What this task involves: Find the line with "theorem test_decode_ld : decode" and the line with "theorem test_decode_str : decode" in the entries below; output exactly those two lines, every line between them, and no others.
--------------------
-- ==== Sys2Proof/Tests/Slice0.lean ====
section
/-! SUPPORT. The model's own tests: expected results are the vectors of 95_test_vectors.md (named S, A, N, O, L, E, W, B, J, T,
R, K, LD there) and the examples of the rules; then the smoke tests of WellFormed, and a witness for every statement that has
hypotheses. -/

namespace Sys2Proof.Tests

open Sys2Proof Sys2Proof.Machine

/-- The reset state with a pc, some cells, some registers and some input. -/
def start (pc : Word) (cells : List (Word × Word)) (regs : List (RegIdx × Word)) (kbd : List Byte) : State :=
  regs.foldl (fun s c => s.setReg c.1 c.2)
    (cells.foldl (fun s c => s.setCell c.1 c.2) { State.reset with pc := pc, kbdIn := kbd })

/-- The next state of an outcome (the reset state where there is none). -/
def next : Host.Outcome State Fault Refusal → State
  | .next t => t
  | .fault _ => State.reset
  | .refused _ => State.reset

/-- The outcome is a next state. -/
def isNext : Host.Outcome State Fault Refusal → Bool
  | .next _ => true
  | .fault _ => false
  | .refused _ => false

/-! ## Decoding: every constructor by a word written out from its format (R51, R54) -/

theorem test_decode_br : decode 0b0000001111111101 = .br false false true 0x1FD := by decide
theorem test_decode_addReg : decode 0b0001000001011010 = .addReg 0 1 3 2 := by decide
theorem test_decode_addImm : decode 0b0001000000111111 = .addImm 0 0 0x1F := by decide
theorem test_decode_ld : decode 0b0010010111111101 = .ld 2 0x1FD := by decide
theorem test_decode_st : decode 0b0011000000000001 = .st 0 1 := by decide
theorem test_decode_jsr : decode 0b0100100000000101 = .jsr 5 := by decide
theorem test_decode_jsrr : decode 0b0100010011100001 = .jsrr 2 3 0x21 := by decide
theorem test_decode_andReg : decode 0b0101000001000010 = .andReg 0 1 0 2 := by decide
theorem test_decode_andImm : decode 0b0101011011101111 = .andImm 3 3 0xF := by decide
theorem test_decode_ldr : decode 0b0110000001111111 = .ldr 0 1 0x3F := by decide
theorem test_decode_str : decode 0b0111011110011111 = .str 3 6 0x1F := by decide
theorem test_decode_rti : decode 0b1000101010111100 = .rti 0xABC := by decide
theorem test_decode_not : decode 0b1001100100111111 = .not 4 4 0x3F := by decide
theorem test_decode_ldi : decode 0b1010100000001001 = .ldi 4 9 := by decide
theorem test_decode_sti : decode 0b1011100000001000 = .sti 4 8 := by decide
theorem test_decode_jmp : decode 0b1100111010111111 = .jmp 7 2 0x3F := by decide
theorem test_decode_res : decode 0b1101111111111111 = .res 0xFFF := by decide
theorem test_decode_lea : decode 0b1110001000001101 = .lea 1 13 := by decide
theorem test_decode_trap : decode 0b1111000011111111 = .trap 0xFF := by decide
theorem test_decode_trapGetc : decode 0b1111000000100000 = .trapGetc 0 := by decide
theorem test_decode_trapOut : decode 0b1111000000100001 = .trapOut 0 := by decide
theorem test_decode_trapPuts : decode 0b1111000000100010 = .trapPuts 0 := by decide
theorem test_decode_trapIn : decode 0b1111000000100011 = .trapIn 0 := by decide
theorem test_decode_trapPutsp : decode 0b1111000000100100 = .trapPutsp 0 := by decide
theorem test_decode_trapHalt : decode 0b1111111100100101 = .trapHalt 0xF := by decide
theorem test_decode_trapOther : decode 0b1111010100100110 = .trapOther 5 0x26 := by decide
theorem test_decode_ret : decode 0b1100000111000000 = .ret := by decide
theorem test_decode_nop : decode 0b0000000000000000 = .nop := by decide
theorem test_decodeTableWord : decodeTableWord 16 0xF025 = some (.trapHalt 0) ∧ decodeTableWord 17 0xF025 = none := by
  decide

/-! ## WellFormed refuses an ill-formed term, one for each of its checks -/

theorem test_illFormed_br : (Instr.br false false false 0).wellFormed = false := by decide
theorem test_illFormed_jmp : (Instr.jmp 0 7 0).wellFormed = false := by decide
theorem test_illFormed_trap : (Instr.trap 0x25).wellFormed = false := by decide
theorem test_illFormed_trapOther_canonical : (Instr.trapOther 0 0x26).wellFormed = false := by decide
theorem test_illFormed_trapOther_served : (Instr.trapOther 1 0x20).wellFormed = false := by decide

/-! ## sext (vectors of 2.1) -/

theorem test_sext : sext 5 0x1F = 0xFFFF ∧ sext 5 0x10 = 0xFFF0 ∧ sext 5 0x0F = 0x000F ∧ sext 5 0xFFFF = 0xFFFF ∧
    sext 6 0x20 = 0xFFE0 ∧ sext 9 0x100 = 0xFF00 ∧ sext 11 0x400 = 0xFC00 ∧ sext 11 0x3FF = 0x3FF ∧
    sext 16 0xABCD = 0xABCD ∧ sext 1 1 = 0xFFFF ∧ sext 1 0 = 0 := by decide

/-! ## Operate -/

/-- S7, A1. -/
theorem test_addReg : (next (step (start 0x3000 [(0x3000, 0x1042)] [(1, 5), (2, 3)] []))).reg 0 = 8 := by decide
/-- A3, A4: the sum wraps; signed overflow is silent. -/
theorem test_addReg_wraps :
    (next (step (start 0x3000 [(0x3000, 0x1042)] [(1, 0xFFFF), (2, 1)] []))).cond = .zero ∧
      (next (step (start 0x3000 [(0x3000, 0x1042)] [(1, 0x7FFF), (2, 1)] []))).cond = .neg := by decide
/-- S8, A2. -/
theorem test_addImm : (next (step (start 0x3000 [(0x3000, 0x103F)] [(0, 1)] []))).cond = .zero := by decide
/-- A7. -/
theorem test_addImm_min : (next (step (start 0x3000 [(0x3000, 0x1030)] [(0, 0x10)] []))).reg 0 = 0 := by decide
/-- N1. -/
theorem test_andReg :
    (next (step (start 0x3000 [(0x3000, 0x5042)] [(1, 0xF0F0), (2, 0x8FF1)] []))).reg 0 = 0x80F0 := by decide
/-- N3, N5. -/
theorem test_andImm :
    (next (step (start 0x3000 [(0x3000, 0x56EF)] [(3, 0x1234)] []))).reg 3 = 4 ∧
      (next (step (start 0x3000 [(0x3000, 0x5070)] [(1, 0xABCD)] []))).reg 0 = 0xABC0 := by decide
/-- O1, O4: the don't-care bits of NOT are ignored. -/
theorem test_not :
    (next (step (start 0x3000 [(0x3000, 0x993F)] [(4, 0x8000)] []))).reg 4 = 0x7FFF ∧
      (next (step (start 0x3000 [(0x3000, 0x9040)] [(1, 0x00FF)] []))).reg 0 = 0xFF00 := by decide

/-! ## Data movement -/

/-- L1. -/
theorem test_ld :
    (next (step (start 0x3010 [(0x3010, 0x25FD), (0x300E, 0xBEEF)] [] []))).reg 2 = 0xBEEF := by decide
/-- L4: pc and the address wrap. -/
theorem test_ld_wraps : (next (step (start 0xFFFF [(0xFFFF, 0x2000), (0x0000, 0x42)] [] []))).reg 0 = 0x42 := by
  decide
/-- L7: LDI through KBSR polls, consumes and latches. -/
theorem test_ldi_kbsr :
    (fun t : State => (t.reg 0, t.cell 0xFE02, t.kbdIn))
      (next (step (start 0x3000 [(0x3000, 0xA000), (0x3001, 0xFE00)] [] [0x61]))) = (0x8000, 0x61, []) := by decide
/-- L9: KBDR is a plain read. -/
theorem test_ldi_kbdr :
    (fun t : State => (t.reg 0, t.kbdIn))
      (next (step (start 0x3000 [(0x3000, 0xA000), (0x3001, 0xFE02), (0xFE02, 0x61)] [] [0x62]))) = (0x61, [0x62]) := by
  decide
/-- L12: DR is also the base. -/
theorem test_ldr_same :
    (next (step (start 0x3000 [(0x3000, 0x6240), (0x4000, 0x5000)] [(1, 0x4000)] []))).reg 1 = 0x5000 := by decide
/-- L13. -/
theorem test_ldr_wraps :
    (next (step (start 0x3000 [(0x3000, 0x6BA0), (0xFFF0, 0x8001)] [(6, 0x10)] []))).reg 5 = 0x8001 := by decide
/-- E1. -/
theorem test_lea : (next (step (start 0x3000 [(0x3000, 0xE20D)] [] []))).reg 1 = 0x300E := by decide
/-- E5: LEA of 0xFE00 does not poll. -/
theorem test_lea_no_poll :
    (fun t : State => (t.reg 0, t.cond, t.kbdIn)) (next (step (start 0xFDFF [(0xFDFF, 0xE000)] [] [0x61]))) =
      (0xFE00, .neg, [0x61]) := by decide
/-- W1. -/
theorem test_st : (next (step (start 0x3006 [(0x3006, 0x3001)] [(0, 0xF)] []))).cell 0x3008 = 0xF := by decide
/-- W10: a store to KBSR never polls. -/
theorem test_st_kbsr :
    (fun t : State => (t.cell 0xFE00, t.kbdIn)) (next (step (start 0xFDFF [(0xFDFF, 0x3000)] [(0, 0x9999)] [0x61]))) =
      (0x9999, [0x61]) := by decide
/-- W5: the store overwrites its own pointer. -/
theorem test_sti :
    (next (step (start 0x3000 [(0x3000, 0xB000), (0x3001, 0x3001)] [(0, 0xAAAA)] []))).cell 0x3001 = 0xAAAA := by decide
/-- W8: the address wraps. -/
theorem test_str :
    (next (step (start 0x3000 [(0x3000, 0x779F)] [(6, 0xFFF0), (3, 0xCAFE)] []))).cell 0x000F = 0xCAFE := by decide

/-! ## Control -/

/-- B2 and B10: cond is Z at reset. -/
theorem test_br :
    (next (step (start 0x3005 [(0x3005, 0x03FD)] [] []))).pc = 0x3006 ∧
      (next (step (start 0x3000 [(0x3000, 0x0405)] [] []))).pc = 0x3006 := by decide
/-- B9: the target wraps. -/
theorem test_br_wraps : (next (step (start 0xFFFE [(0xFFFE, 0x0402)] [] []))).pc = 0x0001 := by decide
/-- B3. -/
theorem test_nop : (next (step (start 0x3000 [] [] []))).pc = 0x3001 := by decide
/-- J3: don't-care bits ignored. -/
theorem test_jmp : (next (step (start 0x3000 [(0x3000, 0xCEBF)] [(2, 0x4000)] []))).pc = 0x4000 := by decide
/-- J2. -/
theorem test_ret : (next (step (start 0x3000 [(0x3000, 0xC1C0)] [(7, 0x3003)] []))).pc = 0x3003 := by decide
/-- J6. -/
theorem test_jsr :
    (fun t : State => (t.reg 7, t.pc)) (next (step (start 0x3000 [(0x3000, 0x4C00)] [] []))) = (0x3001, 0x2C01) := by
  decide
/-- J8. -/
theorem test_jsrr :
    (fun t : State => (t.reg 7, t.pc)) (next (step (start 0x3001 [(0x3001, 0x40C0)] [(3, 0x5000)] []))) =
      (0x3002, 0x5000) := by decide
/-- J9: the link is written before the base is read. -/
theorem test_jsrr_r7 : (next (step (start 0x3001 [(0x3001, 0x41C0)] [(7, 0x3006)] []))).pc = 0x3002 := by decide

/-! ## TRAP, services, reserved opcodes -/

/-- T1, S6. -/
theorem test_halt :
    (fun t : State => (t.reg 7, t.pc, t.runState)) (next (step (start 0x3000 [(0x3000, 0xF025)] [] []))) =
      (0x3001, 0x3001, .halted) := by decide
/-- T1: the output is the notice. -/
theorem test_halt_notice :
    (next (step (start 0x3000 [(0x3000, 0xF025)] [] []))).conOut = Config.haltNotice := rfl
/-- T15: the byte is zero-extended, never negative. -/
theorem test_getc :
    (fun t : State => (t.reg 0, t.cond, t.conOut)) (next (step (start 0x3000 [(0x3000, 0xF020)] [] [0xFF]))) =
      (0xFF, .pos, []) := by decide
/-- G1: the hold. -/
theorem test_getc_holds :
    (fun t : State => (t.reg 7, t.runState, t.pending)) (next (step (start 0x3000 [(0x3000, 0xF020)] [] []))) =
      (0x3001, .running, some .getc) := by decide
/-- T4. -/
theorem test_out : (next (step (start 0x3000 [(0x3000, 0xF021)] [(0, 0x41)] []))).conOut = [0x41] := by decide
/-- T6. -/
theorem test_puts :
    (next (step (start 0x3000 [(0x3000, 0xF022), (0x300F, 0x4F), (0x3010, 0x4B)] [(0, 0x300F)] []))).conOut =
      [0x4F, 0x4B] := by decide
/-- T14: the address wraps. -/
theorem test_puts_wraps :
    (next (step (start 0x3000 [(0x3000, 0xF022), (0xFFFF, 0x58), (0, 0x59)] [(0, 0xFFFF)] []))).conOut =
      [0x58, 0x59] := by decide
/-- T8. -/
theorem test_in :
    (fun t : State => (t.reg 0, t.reg 7, t.cond, t.kbdIn)) (next (step (start 0x3000 [(0x3000, 0xF023)] [] [0x79]))) =
      (0x79, 0x3001, .pos, []) := by decide
/-- T10: a zero low byte ends it. -/
theorem test_putsp :
    (next (step (start 0x3000 [(0x3000, 0xF024), (0x4000, 0x6548), (0x4001, 0x4100), (0x4002, 0x41)]
      [(0, 0x4000)] []))).conOut = [0x48, 0x65] := by decide
/-- T9: a zero high byte does not. -/
theorem test_putsp_goes_on :
    (next (step (start 0x3000 [(0x3000, 0xF024), (0x4000, 0x6548), (0x4001, 0x6C)] [(0, 0x4000)] []))).conOut =
      [0x48, 0x65, 0x6C] := by decide
/-- T11. -/
theorem test_other_vector :
    step (start 0x3000 [(0x3000, 0xF0FF)] [] []) =
      .next (start 0x3001 [(0x3000, 0xF0FF)] [(7, 0x3001)] []) := rfl
/-- T13: don't-care bits ignored. -/
theorem test_halt_stray : (next (step (start 0x3000 [(0x3000, 0xFF25)] [] []))).runState = .halted := by decide
/-- R1. -/
theorem test_rti :
    (fun t : State => (t.runState, t.pc)) (next (step (start 0x3001 [(0x3001, 0x8000)] [] []))) =
      (.fatal .rti, 0x3002) := by decide
/-- R4. -/
theorem test_res :
    (fun t : State => (t.runState, t.pc)) (next (step (start 0x3000 [(0x3000, 0xDFFF)] [] []))) =
      (.fatal .res, 0x3001) := by decide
--------------------
Response:
theorem test_decode_ld : decode 0b0010010111111101 = .ld 2 0x1FD := by decide
theorem test_decode_st : decode 0b0011000000000001 = .st 0 1 := by decide
theorem test_decode_jsr : decode 0b0100100000000101 = .jsr 5 := by decide
theorem test_decode_jsrr : decode 0b0100010011100001 = .jsrr 2 3 0x21 := by decide
theorem test_decode_andReg : decode 0b0101000001000010 = .andReg 0 1 0 2 := by decide
theorem test_decode_andImm : decode 0b0101011011101111 = .andImm 3 3 0xF := by decide
theorem test_decode_ldr : decode 0b0110000001111111 = .ldr 0 1 0x3F := by decide
theorem test_decode_str : decode 0b0111011110011111 = .str 3 6 0x1F := by decide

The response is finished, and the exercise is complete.